The Gravity Games have decided to branch out, trying to reach a wider audience, said spokeswoman Christine Brown. The games are being taped by NBC, which will broadcast them this fall.

"Every year it seems to be bigger," said street biker Mike Laird, 28, who won a bronze medal in the 2000 games.

But could this alter ego of traditional sports be in danger of becoming mainstream, thereby alienating its young audience?

Not to worry, Korell said, exposure's sick.

"I think so many people are getting more credit for what they can do," he said. "It's going to get to the Olympics. They're starting to realize it's a sport."

Most of the competitions, such as skateboarding and inline skating, are similar to the Olympic snowboarding event where athletes perform a variety of jumps that are scored by a panel of judges.

Laird said the games are still for athletes who don't like authority or team sports.

He said that growing up in Greenville, N.C., he was the kid who sat in the back of the classroom and didn't say much.

"I wasn't a bad kid. I just squeaked by school and focused on riding my bike," he said.

After high school graduation, he spent six years working as a welder and riding on the side.

"When I was working, I thought, how sick would it be if I could ride my bike for eight hours a day instead of punching a time clock for the man," Laird said.

Laird has earned between $20,000 to $70,000 a year since he started riding full-time a few years ago. He said his wife, a graphic artist, provides a more steady stream of income.

Laird wears a two-inch long goatee, a pair of 10-gauge horseshoe earrings and has five porcelain teeth from when he "got squirrely, went over the bars and hit my face."

He has the slacker look, but he and the other Gravity Games athletes are anything but that.

"There's no shady dudes here.
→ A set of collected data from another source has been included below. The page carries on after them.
end Sys2Proof
end

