/-- R357 steps 1 and 3 to 6: the encoded instruction is valid in the stream and every field is within its limit. The
happenings of the table have no encoding. -/
def Instr.legalIn (st : Stream) : Instr → Bool
  | .abs d w _ => st != .setter && (nwOk w d)
  | .acquire => st == .hitter
  | .acrd _ a => st != .setter && (isSCode a)
  | .acwr d a => st != .setter && (isS7 d && !isQueueCode a)
  | .acz d => st != .setter && (isS7 d)
  | .add d w a b => if st = .setter then !w && isA7 d && isA a && isA b else nwOk w d && !samePop a b
  | .add16 _ _ => st != .setter
  | .addPair d a b => st != .setter && (even7 d && isPairSrc a && isPairSrc b && !samePop a b)
  | .addWide d a b => st != .setter && (even7 d && isPairV a && isPairV b)
  | .and d w a b => if st = .setter then !w && isA7 d && isA a && isA b else nwOk w d && !samePop a b
  | .and16 _ _ => st != .setter
  | .atom s _ t x _ d => st != .setter && (decide (s.toNat ≠ 7) && !(decide (x.toNat = 7) && decide (t.toNat = 3)) && (decide (x.toNat = 7) || decide (t.toNat < 2) || even7 d))
  | .barArv d a => if st = .setter then isA7 d && isA a else isS7 d && isUniform a
  | .barWait a b => if st = .setter then isA a && isA b else isUniform a && isUniform b && !samePop a b
  | .bcast d w _ b => st != .setter && (nwOk w d && isUniform b)
  | .bfxS32 d w a b => st != .setter && (nwOk w d && !samePop a b)
  | .bfxZ32 d w a b => st != .setter && (nwOk w d && !samePop a b)
  | .bfi _ a b => st != .setter && (!samePop a b)
  | .br h _ _ _ => st != .setter && (decide (h.toNat ≠ 3))
  | .brev d w _ => st != .setter && (nwOk w d)
  | .call _ => true
  | .cancel d a => if st = .setter then isA7 d && isA a else isS7 d && isUniform a
  | .cas s _ t _ d => st != .setter && (decide (s.toNat ≠ 7) && (if t.toNat < 2 then decide (d.toNat ≠ 127) else even7 d && decide (d.toNat ≤ 124)))
  | .cexp d w _ n => st != .setter && (nwOk w d && decide (4 ≤ n.toNat) && decide (n.toNat ≤ 40))
  | .clog d w _ n => st != .setter && (nwOk w d && decide (4 ≤ n.toNat) && decide (n.toNat ≤ 40))
  | .csin d w _ n => st != .setter && (nwOk w d && decide (4 ≤ n.toNat) && decide (n.toNat ≤ 40))
  | .catan d w _ n => st != .setter && (nwOk w d && decide (4 ≤ n.toNat) && decide (n.toNat ≤ 40))
  | .csqrt d w _ n => st != .setter && (nwOk w d && decide (4 ≤ n.toNat) && decide (n.toNat ≤ 40))
  | .crsq d w _ n => st != .setter && (nwOk w d && decide (4 ≤ n.toNat) && decide (n.toNat ≤ 40))
  | .crcp d w _ n => st != .setter && (nwOk w d && decide (4 ≤ n.toNat) && decide (n.toNat ≤ 40))
  | .ctanh d w _ n => st != .setter && (nwOk w d && decide (4 ≤ n.toNat) && decide (n.toNat ≤ 40))
  | .clz d w _ => st != .setter && (nwOk w d)
  | .cmpS32P _ c a b => st != .setter && (decide (c.toNat < 6) && !samePop a b)
  | .cmpS32V _ c a b => st != .setter && (decide (c.toNat < 6) && !samePop a b)
  | .cmpZ32P _ c a b => st != .setter && (decide (c.toNat < 6) && !samePop a b)
  | .cmpZ32V _ c a b => st != .setter && (decide (c.toNat < 6) && !samePop a b)
  | .cpy a b => if st = .setter then isA a && isA b else isUniform a && isUniform b && !samePop a b
  | .cpyg a b => if st = .setter then isA a && isA b else isUniform a && isUniform b && !samePop a b
  | .cvt d a g f => st != .setter && (namesType f && namesType g && (!is64Type f || even6 d) && (!is64Type g || even6 a))
  | .dqnt _ _ _ f => st != .setter && (isQuantType f)
  | .drain d => st != .setter && (isS7 d)
  | .drainT d => st != .setter && (isS7 d)
  | .echo d a => st != .setter && (isS7 d && isUniform a)
  | .elect _ => st != .setter
  | .eret => st == .handler
  | .eretEnd => st == .handler
  | .exit => true
  | .extrS32 _ a b => st != .setter && (isPairV a && isUniform b)
  | .extrS64 d a b => st != .setter && (even7 d && isPairV a && isUniform b)
  | .fadd d w a b => st != .setter && (nwOk w d && !samePop a b)
  | .fadd16 _ _ => st != .setter
  | .fsub d w a b => st != .setter && (nwOk w d && !samePop a b)
  | .fsub16 _ _ => st != .setter
  | .fmul d w a b => st != .setter && (nwOk w d && !samePop a b)
  | .fmul16 _ _ => st != .setter
  | .ffma _ a b => st != .setter && (!samePop a b)
  | .fmin d w a b => st != .setter && (nwOk w d && !samePop a b)
  | .fmin16 _ _ => st != .setter
  | .fmax d w a b => st != .setter && (nwOk w d && !samePop a b)
  | .fmax16 _ _ => st != .setter
  | .faddH _ _ _ t => st != .setter && (decide (t.toNat < 2))
  | .fsubH _ _ _ t => st != .setter && (decide (t.toNat < 2))
  | .fmulH _ _ _ t => st != .setter && (decide (t.toNat < 2))
  | .ffmaH _ _ _ t => st != .setter && (decide (t.toNat < 2))
  | .fminH _ _ _ t => st != .setter && (decide (t.toNat < 2))
  | .fmaxH _ _ _ t => st != .setter && (decide (t.toNat < 2))
  | .fcmpF32P _ c a b => st != .setter && (decide (c.toNat < 7) && !samePop a b)
  | .fcmpF32V _ c a b => st != .setter && (decide (c.toNat < 7) && !samePop a b)
  | .fcmpF16P _ c a b => st != .setter && (decide (c.toNat < 7) && !samePop a b)
  | .fcmpF16V _ c a b => st != .setter && (decide (c.toNat < 7) && !samePop a b)
  | .fcmpBf16P _ c a b => st != .setter && (decide (c.toNat < 7) && !samePop a b)
  | .fcmpBf16V _ c a b => st != .setter && (decide (c.toNat < 7) && !samePop a b)
  | .fence s k => (decide (k.toNat ≠ 0) && decide (s.toNat ≠ 7))
  | .fsh d w a _ => st != .setter && (nwOk w d && isPairV a)
  | .gset a b => st != .setter && (isUniform a && isUniform b && !samePop a b)
  | .gth s q t a d => st != .setter && (even7 a && (decide (t.toNat < 6) || even7 d) && decide (q.toNat ≤ 1) && scopeOk q s)
  | .jmp _ => true
  | .join => st != .setter
  | .kvx _ _ _ d => st != .setter && (even7 d)
  | .kvxW _ _ _ d => st != .setter && (even7 d)
  | .kvfork _ _ _ _ => st != .setter
  | .kvskip _ _ _ d => st != .setter && (decide (d.toNat ≤ 7))
  | .kvrel _ _ _ => st != .setter
  | .launch d a => if st = .setter then isA7 d && isA a else isS7 d && isUniform a
  | .ld d t _ _ => if st = .setter then true else loadReg t d
  | .ldAcq d t _ s => if st = .setter then decide (s.toNat ≤ 6) else loadReg t d && decide (s.toNat ≤ 6)
  | .ldq d _ _ _ => st == .setter && (decide (d.toNat < 8))
  | .ldqAcq d _ _ s => st == .setter && (decide (d.toNat < 8) && decide (s.toNat ≤ 6))
  | .lds d t _ _ => st != .setter && (loadReg t d)
  | .ldsAcq d t _ s => st != .setter && (loadReg t d && decide (s.toNat ≤ 1))
  | .litscan a b => if st = .setter then isA a && isA b else isUniform a && isUniform b && !samePop a b
  | .lred _ _ _ f => st != .setter && (decide (f.toNat ≤ 12))
  | .madS32 _ a b => st != .setter && (!samePop a b)
  | .madZ32 _ a b => st != .setter && (!samePop a b)
  | .minS32 d w a b => st != .setter && (nwOk w d && !samePop a b)
  | .minS3216 _ _ => st != .setter
  | .minZ32 d w a b => st != .setter && (nwOk w d && !samePop a b)
  | .maxS32 d w a b => st != .setter && (nwOk w d && !samePop a b)
  | .maxS3216 _ _ => st != .setter
  | .maxZ32 d w a b => st != .setter && (nwOk w d && !samePop a b)
  | .mma d a b => st != .setter && (isS7 d && decide (a.toNat ≤ 120) && decide (b.toNat ≤ 120))
  | .mmaSp d a b => st != .setter && (isS7 d && decide (a.toNat ≤ 116) && decide (b.toNat ≤ 112))
  | .mmc d a b => st != .setter && (decide (d.toNat ≤ 116) && decide (a.toNat ≤ 112) && isUniform b)
  | .mmd d a b => st != .setter && (isS7 d && decide (a.toNat ≤ 120) && decide (b.toNat ≤ 120))
  | .mmdLd d => st != .setter && (isS7 d)
  | .mov d w a => if st = .setter then !w && isA7 d && isA a else nwOk w d
  | .mov16 _ _ => st != .setter
  | .movPush _ a => st == .setter && (isA a)
  | .movS d _ => st != .setter && (isS7 d)
  | .movHi d _ => st != .setter && (isS7 d)
  | .movi d w _ => st != .setter && (nwOk w d)
  | .movh _ _ => st != .setter
  | .mul d w a b => if st = .setter then !w && isA7 d && isA a && isA b else nwOk w d && !samePop a b
  | .mul16 _ _ => st != .setter
  | .mulPair d a b => st != .setter && (even7 d && isPairSrc a && isPairSrc b && !samePop a b)
  | .mulhS32 d w a b => st != .setter && (nwOk w d && !samePop a b)
  | .mulhZ32 d w a b => st != .setter && (nwOk w d && !samePop a b)
  | .neg d w _ => st != .setter && (nwOk w d)
  | .not d w _ => st != .setter && (nwOk w d)
  | .popc d w _ => st != .setter && (nwOk w d)
  | .nop => true
  | .or d w a b => if st = .setter then !w && isA7 d && isA a && isA b else nwOk w d && !samePop a b
  | .or16 _ _ => st != .setter
  | .packS32 _ _ => st != .setter
  | .packZ32 _ _ => st != .setter
  | .packRevS32 _ _ => st != .setter
  | .packRevZ32 _ _ => st != .setter
  | .pmul d a b => st != .setter && (even7 d && isV a && isV b)
  | .pmulUns d a b => st != .setter && (even7 d && isV a && isV b)
  | .prio a => if st = .setter then isA a else isUniform a
  | .qnt _ _ _ f => st != .setter && (isQuantType f)
  | .rdst d a b => if st = .setter then decide (a.toNat ≤ 21) && decide (b.toNat = 2) && isA7 d else decide (a.toNat ≤ 21) && (decide (b.toNat = 0) || (decide (b.toNat = 1) && isS7 d))
  | .release => st != .setter
  | .replay => st == .handler
  | .ret => true
  | .rng d w => st != .setter && (nwOk w d)
  | .sar d w a b => st != .setter && (nwOk w d && !samePop a b)
  | .shl d w a b => if st = .setter then !w && isA7 d && isA a && isA b else nwOk w d && !samePop a b
  | .shl16 _ _ => st != .setter
  | .shr d w a b => if st = .setter then !w && isA7 d && isA a && isA b else nwOk w d && !samePop a b
  | .shr16 _ _ => st != .setter
  | .scan _ _ _ _ f => st != .setter && (decide (f.toNat ≤ 12) && decide (f.toNat ≠ 9))
  | .sct s q t a d => st != .setter && (even7 a && decide (t.toNat % 2 = 1) && (decide (t.toNat ≠ 7) || even7 d) && decide (q.toNat % 2 = 0) && scopeOk q s)
  | .sel _ _ a b => st != .setter && (!samePop a b)
  | .setrj _ => st != .setter
  | .shmap a => if st = .setter then isA a else isUniform a
  | .shlit a b => if st = .setter then isA a && isA b else isUniform a && isUniform b && !samePop a b
  | .shfade a b => if st = .setter then isA a && isA b else isUniform a && isUniform b && !samePop a b
  | .shflIdx d w _ _ => st != .setter && (nwOk w d)
  | .shflUp d w _ _ _ => st != .setter && (nwOk w d)
  | .shflDn d w _ _ _ => st != .setter && (nwOk w d)
  | .shflXor d w _ _ _ => st != .setter && (nwOk w d)
  | .spawn _ _ => st != .setter
  | .st d t _ _ => if st = .setter then decide (t.toNat % 2 = 1) else storeReg t d
  | .stRel d t _ s => if st = .setter then decide (t.toNat % 2 = 1) && decide (s.toNat ≤ 6) else storeReg t d && decide (s.toNat ≤ 6)
  | .stm s q a d => st != .setter && (even7 a && even7 d && decide (q.toNat % 2 = 0) && scopeOk q s)
  | .sts d t _ _ => st != .setter && (storeReg t d)
  | .stsRel d t _ s => st != .setter && (storeReg t d && decide (s.toNat ≤ 1))
  | .sub d w a b => if st = .setter then !w && isA7 d && isA a && isA b else nwOk w d && !samePop a b
  | .sub16 _ _ => st != .setter
  | .subPair d a b => st != .setter && (even7 d && isPairSrc a && isPairSrc b && !samePop a b)
  | .subWide d a b => st != .setter && (even7 d && isPairV a && isPairV b)
  | .trap a => if st = .setter then isA a else isUniform a
  | .vserve d a b => if st = .setter then isA7 d && isA a && isA b else isS7 d && isUniform a && isUniform b && !samePop a b
  | .vcatch a b => if st = .setter then isA a && isA b else isUniform a && isUniform b && !samePop a b
  | .vpoll d a => if st = .setter then isA7 d && isA a else isS7 d && isUniform a
  | .voteBall _ _ => st != .setter
  | .voteAny _ _ => st != .setter
  | .voteAll _ _ => st != .setter
  | .voteEq _ _ => st != .setter
  | .wait d a => if st = .setter then decide (d.toNat ≤ 6) && isA a else decide (d.toNat ≤ 6) && isUniform a
  | .wrst d a => match st with | .hitter => isUniform a && isWritable d | .setter => false | .handler => isUniform a && (isWritable d || decide (d.toNat = 21))
  | .xadd _ _ _ f => st != .setter && (isPackedType f)
  | .xmul _ _ _ f => st != .setter && (isPackedType f)
  | .xfma _ _ _ f => st != .setter && (isPackedType f)
  | .xmax _ _ _ f => st != .setter && (isPackedType f)
  | .xmin _ _ _ f => st != .setter && (isPackedType f)
  | .xor d w a b => if st = .setter then !w && isA7 d && isA a && isA b else nwOk w d && !samePop a b
  | .xor16 _ _ => st != .setter
  | .yield => st != .setter
  | .cordicResult _ _ => false
  | .copyComplete _ => false
  | .kvActionComplete _ _ => false
  | .pmeGrant _ => false
  | .passComplete _ _ => false
  | .engineCommandComplete _ _ => false
  | .performLoad _ => false
  | .performStore _ => false
  | .performAtomic _ => false
  | .propagate _ => false
  | .dispatch _ => false
  | .engineAccess _ => false
  | .loadDataReturn _ _ => false
  | .counterFall _ _ => false
  | .epochMerge _ _ _ => false
  | .livenessFlit _ => false
  | .memberAbsent _ => false
  | .chunkHop _ _ _ _ => false
  | .migrationCommand _ _ => false
  | .migrationSwitchover _ => false
  | .fadeStep _ _ _ => false
  | .teamAdmission _ _ => false
  | .queueAppend _ => false
  | .priorityAging _ => false
  | .starvationBound _ => false
  | .acquireGrant _ => false
  | .binTimerExpiry _ _ _ => false
  | .echoTimeout _ _ => false
  | .gridComplete _ => false
  | .reclamationComplete _ => false
  | .handlerEntry _ => false
  | .machineCheck _ _ => false
  | .checkpoint _ => false
  | .vservePerform _ _ => false
  | .vcatchPerform _ _ => false
  | .vbrecvRead _ _ => false
  | .vbsendWrite _ _ => false
  | .shotClockExpiry _ _ => false
  | .courtQuantum _ _ => false
  | .courtException _ _ => false
  | .launchCommand _ => false
  | .cancelCommand _ => false
  | .preempt _ => false
  | .resume _ => false
  | .invalidate _ => false
  | .poolAdd _ => false
  | .regionDel _ => false
  | .courtStart _ => false
  | .windowOpen _ => false
  | .collective _ => false
  | .handlerSet _ => false
  | .debugAttach _ => false
  | .errRing _ => false
  | .attest _ => false
  | .windowClose _ => false
  | .courtStop _ => false
  | .ctxPool _ => false
  | .badOp _ => false
  | .hqtailDoorbell _ _ => false
  | .hqtailResync _ _ => false
  | .hqheadWrite _ _ => false
  | .completionWrite _ => false
  | .registerWrite _ _ => false
  | .powerUp _ => false
  | .firmwareImage _ => false
  | .throttleEntry _ _ _ => false
  | .throttleExit _ _ => false
  | .thermalStop _ _ => false
  | .rowDisturb _ _ _ => false
  | .hostMemoryWrite _ _ => false
  | .hostMemoryRead _ _ => false
  | .ethernetReceive _ _ _ => false
  | .illegalInstruction => false
  | .fetchFault _ => false
  | .courtInstruction _ _ => false
  | .ethernetSend _ _ _ => false
  | .fabricBringUp _ => false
They're all seriously focused," Laird said.

For spectators, however, there's more to the Gravity Games than competition.

There's a festival village featuring concerts by rappers Busta Rhymes and Run DMC and booths hawking everything a 15-year-old needs to survive: SoBe energy drinks, Clearasil, video games, cell phones and Snickers candy bars.

The Gravity Games attract a large audience of male viewers ages 18-34 but have a long way to go to compete with baseball and football.

Last year's games averaged a 1.7 Nielsen rating compared with 15.7 for the World Series and a 10.1 average for NFL Sunday football.

Eleven-year-old Josh Brenner, who watched inline skaters soaring far overhead Wednesday, said he'll choose the Gravity Games over the NFL when the two go up against each other on Sundays in October and November.

"I don't understand that," said his uncle, Joe Dugan.